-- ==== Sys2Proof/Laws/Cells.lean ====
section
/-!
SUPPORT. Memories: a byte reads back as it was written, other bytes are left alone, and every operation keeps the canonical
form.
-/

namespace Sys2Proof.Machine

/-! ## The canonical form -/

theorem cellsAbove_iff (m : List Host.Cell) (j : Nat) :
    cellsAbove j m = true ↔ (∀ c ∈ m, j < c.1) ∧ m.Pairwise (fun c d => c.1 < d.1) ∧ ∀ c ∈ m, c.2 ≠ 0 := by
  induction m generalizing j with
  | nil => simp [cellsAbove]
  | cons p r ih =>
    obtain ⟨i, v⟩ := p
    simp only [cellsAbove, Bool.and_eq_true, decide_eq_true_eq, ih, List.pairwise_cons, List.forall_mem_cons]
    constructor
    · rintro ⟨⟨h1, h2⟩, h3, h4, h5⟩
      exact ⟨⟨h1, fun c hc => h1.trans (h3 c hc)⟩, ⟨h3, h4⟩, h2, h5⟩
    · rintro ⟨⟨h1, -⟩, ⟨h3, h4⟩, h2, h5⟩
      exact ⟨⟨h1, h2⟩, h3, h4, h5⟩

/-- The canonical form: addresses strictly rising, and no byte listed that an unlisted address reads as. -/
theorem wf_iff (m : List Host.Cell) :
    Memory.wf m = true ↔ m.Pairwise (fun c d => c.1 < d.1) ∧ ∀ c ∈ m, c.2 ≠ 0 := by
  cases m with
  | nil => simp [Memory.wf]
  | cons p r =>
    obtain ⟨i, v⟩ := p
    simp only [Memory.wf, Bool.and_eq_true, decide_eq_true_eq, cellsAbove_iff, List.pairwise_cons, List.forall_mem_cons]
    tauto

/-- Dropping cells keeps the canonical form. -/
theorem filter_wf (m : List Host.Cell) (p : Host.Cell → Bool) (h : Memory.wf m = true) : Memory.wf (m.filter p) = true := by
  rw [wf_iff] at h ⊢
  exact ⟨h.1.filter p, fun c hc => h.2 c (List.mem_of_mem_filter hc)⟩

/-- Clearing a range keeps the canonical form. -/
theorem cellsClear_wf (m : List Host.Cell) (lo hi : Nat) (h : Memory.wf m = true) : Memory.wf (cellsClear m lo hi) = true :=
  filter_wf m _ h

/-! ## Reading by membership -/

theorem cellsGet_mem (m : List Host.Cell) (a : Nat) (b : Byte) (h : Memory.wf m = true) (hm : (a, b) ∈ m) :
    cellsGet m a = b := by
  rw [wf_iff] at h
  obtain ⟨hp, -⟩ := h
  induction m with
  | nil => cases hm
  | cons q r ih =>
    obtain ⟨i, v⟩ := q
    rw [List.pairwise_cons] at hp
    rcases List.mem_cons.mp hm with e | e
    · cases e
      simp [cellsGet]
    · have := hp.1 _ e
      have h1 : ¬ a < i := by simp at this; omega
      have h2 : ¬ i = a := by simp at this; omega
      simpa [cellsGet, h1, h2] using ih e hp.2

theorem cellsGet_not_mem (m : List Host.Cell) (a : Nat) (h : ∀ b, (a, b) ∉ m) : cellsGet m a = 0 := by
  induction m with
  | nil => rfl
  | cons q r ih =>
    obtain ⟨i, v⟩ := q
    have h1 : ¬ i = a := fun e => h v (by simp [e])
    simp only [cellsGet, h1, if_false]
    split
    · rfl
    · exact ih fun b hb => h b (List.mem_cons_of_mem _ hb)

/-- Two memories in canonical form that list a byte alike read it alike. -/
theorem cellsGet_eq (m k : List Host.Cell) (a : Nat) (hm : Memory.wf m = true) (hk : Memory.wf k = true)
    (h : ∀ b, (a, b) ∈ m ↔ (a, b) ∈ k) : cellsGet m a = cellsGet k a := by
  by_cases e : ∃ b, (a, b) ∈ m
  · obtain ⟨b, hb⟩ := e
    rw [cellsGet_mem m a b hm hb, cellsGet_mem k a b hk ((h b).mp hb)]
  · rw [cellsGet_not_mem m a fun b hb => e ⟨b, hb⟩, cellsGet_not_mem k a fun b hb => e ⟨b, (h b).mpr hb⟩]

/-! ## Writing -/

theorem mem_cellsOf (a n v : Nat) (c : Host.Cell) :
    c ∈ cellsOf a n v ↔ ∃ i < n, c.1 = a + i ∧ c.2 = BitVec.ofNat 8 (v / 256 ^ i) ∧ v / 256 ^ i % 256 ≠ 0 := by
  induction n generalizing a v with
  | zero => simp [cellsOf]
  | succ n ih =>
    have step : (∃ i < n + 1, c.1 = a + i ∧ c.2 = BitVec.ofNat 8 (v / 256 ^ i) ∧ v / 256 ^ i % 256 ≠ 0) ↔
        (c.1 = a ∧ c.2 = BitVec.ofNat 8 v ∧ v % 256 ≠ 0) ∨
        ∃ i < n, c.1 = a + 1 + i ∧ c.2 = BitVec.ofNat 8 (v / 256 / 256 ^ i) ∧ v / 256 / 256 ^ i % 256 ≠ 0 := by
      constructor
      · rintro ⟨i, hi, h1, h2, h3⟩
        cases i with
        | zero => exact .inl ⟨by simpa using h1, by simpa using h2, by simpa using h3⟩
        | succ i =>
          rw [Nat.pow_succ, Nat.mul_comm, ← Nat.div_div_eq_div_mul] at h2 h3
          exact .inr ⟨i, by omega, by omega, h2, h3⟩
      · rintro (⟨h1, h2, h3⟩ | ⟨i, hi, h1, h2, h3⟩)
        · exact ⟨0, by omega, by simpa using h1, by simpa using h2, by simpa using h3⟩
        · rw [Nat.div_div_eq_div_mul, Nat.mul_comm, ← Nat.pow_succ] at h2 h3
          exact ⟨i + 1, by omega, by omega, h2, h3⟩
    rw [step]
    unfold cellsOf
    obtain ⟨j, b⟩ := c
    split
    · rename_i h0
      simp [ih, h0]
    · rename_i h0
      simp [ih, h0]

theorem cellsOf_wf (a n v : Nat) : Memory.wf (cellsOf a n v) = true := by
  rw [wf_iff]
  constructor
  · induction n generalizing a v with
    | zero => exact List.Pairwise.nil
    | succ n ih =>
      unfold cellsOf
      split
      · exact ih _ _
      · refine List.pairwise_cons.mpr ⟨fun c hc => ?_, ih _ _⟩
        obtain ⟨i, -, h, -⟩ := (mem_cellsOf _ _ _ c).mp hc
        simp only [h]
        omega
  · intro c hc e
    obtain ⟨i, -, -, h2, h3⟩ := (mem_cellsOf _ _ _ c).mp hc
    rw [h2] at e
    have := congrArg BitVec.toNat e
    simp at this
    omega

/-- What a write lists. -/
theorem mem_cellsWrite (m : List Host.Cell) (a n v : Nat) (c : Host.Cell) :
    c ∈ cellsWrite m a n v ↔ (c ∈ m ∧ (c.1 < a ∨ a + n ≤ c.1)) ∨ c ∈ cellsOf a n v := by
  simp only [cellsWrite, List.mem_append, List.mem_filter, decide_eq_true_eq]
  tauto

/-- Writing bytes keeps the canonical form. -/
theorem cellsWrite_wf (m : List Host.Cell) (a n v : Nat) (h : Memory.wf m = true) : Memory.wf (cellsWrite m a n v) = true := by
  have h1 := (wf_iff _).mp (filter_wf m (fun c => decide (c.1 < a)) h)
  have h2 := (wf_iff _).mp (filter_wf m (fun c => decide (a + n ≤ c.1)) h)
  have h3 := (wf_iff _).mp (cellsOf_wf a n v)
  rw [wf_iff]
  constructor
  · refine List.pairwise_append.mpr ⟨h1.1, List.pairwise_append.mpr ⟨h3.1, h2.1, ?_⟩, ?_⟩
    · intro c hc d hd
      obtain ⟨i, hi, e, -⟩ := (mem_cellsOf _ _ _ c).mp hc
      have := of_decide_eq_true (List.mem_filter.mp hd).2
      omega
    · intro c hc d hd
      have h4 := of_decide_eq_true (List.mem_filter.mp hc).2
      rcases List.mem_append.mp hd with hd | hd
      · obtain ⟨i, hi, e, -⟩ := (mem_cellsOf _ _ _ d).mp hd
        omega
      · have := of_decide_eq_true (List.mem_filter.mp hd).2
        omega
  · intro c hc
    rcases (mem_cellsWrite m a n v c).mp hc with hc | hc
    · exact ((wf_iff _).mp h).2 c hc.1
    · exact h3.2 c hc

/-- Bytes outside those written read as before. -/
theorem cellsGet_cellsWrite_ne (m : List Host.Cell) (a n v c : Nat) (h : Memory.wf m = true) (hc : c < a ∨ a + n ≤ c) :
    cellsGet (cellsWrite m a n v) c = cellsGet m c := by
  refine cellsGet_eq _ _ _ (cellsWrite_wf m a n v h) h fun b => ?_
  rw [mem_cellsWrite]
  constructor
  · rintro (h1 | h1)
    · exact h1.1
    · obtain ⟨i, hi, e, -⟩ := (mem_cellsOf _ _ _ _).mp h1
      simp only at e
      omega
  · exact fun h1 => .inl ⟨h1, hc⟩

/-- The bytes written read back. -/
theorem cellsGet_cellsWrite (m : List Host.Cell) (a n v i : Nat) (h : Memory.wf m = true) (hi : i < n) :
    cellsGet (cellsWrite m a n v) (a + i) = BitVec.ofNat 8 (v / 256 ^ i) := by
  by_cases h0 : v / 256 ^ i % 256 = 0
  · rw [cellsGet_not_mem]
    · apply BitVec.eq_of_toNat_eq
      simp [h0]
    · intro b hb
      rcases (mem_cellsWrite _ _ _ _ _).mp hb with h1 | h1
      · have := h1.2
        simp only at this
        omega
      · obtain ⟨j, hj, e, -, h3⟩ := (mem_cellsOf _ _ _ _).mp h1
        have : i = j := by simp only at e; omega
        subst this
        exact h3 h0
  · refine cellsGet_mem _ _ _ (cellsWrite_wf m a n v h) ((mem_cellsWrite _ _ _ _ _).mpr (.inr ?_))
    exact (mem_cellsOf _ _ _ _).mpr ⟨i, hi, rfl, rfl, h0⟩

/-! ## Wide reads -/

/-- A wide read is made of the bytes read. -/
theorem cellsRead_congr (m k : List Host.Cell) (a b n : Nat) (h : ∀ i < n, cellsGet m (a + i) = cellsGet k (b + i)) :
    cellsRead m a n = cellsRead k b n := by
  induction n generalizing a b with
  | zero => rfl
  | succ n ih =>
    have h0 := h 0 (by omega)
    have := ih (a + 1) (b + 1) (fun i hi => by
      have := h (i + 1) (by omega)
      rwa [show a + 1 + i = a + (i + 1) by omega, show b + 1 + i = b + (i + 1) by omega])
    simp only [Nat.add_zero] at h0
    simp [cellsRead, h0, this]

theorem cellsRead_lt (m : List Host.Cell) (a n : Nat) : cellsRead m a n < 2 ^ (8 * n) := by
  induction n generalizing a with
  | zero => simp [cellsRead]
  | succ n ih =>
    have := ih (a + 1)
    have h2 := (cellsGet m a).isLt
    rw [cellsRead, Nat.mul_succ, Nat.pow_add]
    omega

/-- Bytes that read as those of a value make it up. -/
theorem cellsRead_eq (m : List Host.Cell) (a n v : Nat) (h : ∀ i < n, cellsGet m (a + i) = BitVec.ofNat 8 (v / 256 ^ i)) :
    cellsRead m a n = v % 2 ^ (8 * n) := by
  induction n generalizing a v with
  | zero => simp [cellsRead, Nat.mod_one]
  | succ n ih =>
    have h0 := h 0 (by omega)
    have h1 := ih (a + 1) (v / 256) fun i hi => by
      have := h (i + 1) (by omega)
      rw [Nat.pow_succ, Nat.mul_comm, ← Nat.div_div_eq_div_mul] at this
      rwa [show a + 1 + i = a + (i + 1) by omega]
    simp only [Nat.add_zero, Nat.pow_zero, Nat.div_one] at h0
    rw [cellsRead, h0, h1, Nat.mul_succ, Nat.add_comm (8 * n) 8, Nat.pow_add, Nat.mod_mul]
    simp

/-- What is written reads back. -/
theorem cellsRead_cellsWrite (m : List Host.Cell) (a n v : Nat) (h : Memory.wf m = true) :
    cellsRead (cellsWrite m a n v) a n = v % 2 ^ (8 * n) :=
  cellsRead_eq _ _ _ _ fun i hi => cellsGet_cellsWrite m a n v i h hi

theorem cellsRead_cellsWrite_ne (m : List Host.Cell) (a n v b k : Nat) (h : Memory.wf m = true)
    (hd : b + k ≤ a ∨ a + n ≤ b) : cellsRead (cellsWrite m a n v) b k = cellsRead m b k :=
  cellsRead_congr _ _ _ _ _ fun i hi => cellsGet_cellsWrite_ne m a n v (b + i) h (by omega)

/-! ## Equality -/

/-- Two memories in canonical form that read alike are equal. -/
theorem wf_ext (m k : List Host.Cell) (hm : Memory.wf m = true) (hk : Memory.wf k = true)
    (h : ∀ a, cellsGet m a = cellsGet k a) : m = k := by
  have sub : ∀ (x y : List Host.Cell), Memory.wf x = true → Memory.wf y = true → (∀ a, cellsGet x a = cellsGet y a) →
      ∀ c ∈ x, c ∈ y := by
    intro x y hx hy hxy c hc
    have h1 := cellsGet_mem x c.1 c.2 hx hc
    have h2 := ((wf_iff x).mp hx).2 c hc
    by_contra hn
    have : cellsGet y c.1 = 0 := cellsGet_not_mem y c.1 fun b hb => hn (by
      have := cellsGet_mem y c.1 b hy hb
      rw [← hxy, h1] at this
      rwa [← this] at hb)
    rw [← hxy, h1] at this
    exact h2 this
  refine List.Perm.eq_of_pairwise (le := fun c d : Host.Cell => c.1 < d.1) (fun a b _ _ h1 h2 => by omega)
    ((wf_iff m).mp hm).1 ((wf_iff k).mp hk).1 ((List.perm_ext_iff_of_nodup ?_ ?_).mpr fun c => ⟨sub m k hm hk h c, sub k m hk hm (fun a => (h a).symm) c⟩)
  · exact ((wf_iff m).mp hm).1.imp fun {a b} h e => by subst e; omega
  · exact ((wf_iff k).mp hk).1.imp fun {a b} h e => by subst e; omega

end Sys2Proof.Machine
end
______________________________
WHAT YOU NEED TO DO =>
Go through the data and return each line where the word "keeps" appears.

SOLUTION TO THIS TASK =>
SUPPORT. Memories: a byte reads back as it was written, other bytes are left alone, and every operation keeps the canonical
/-- Dropping cells keeps the canonical form. -/
/-- Clearing a range keeps the canonical form. -/
/-- Writing bytes keeps the canonical form. -/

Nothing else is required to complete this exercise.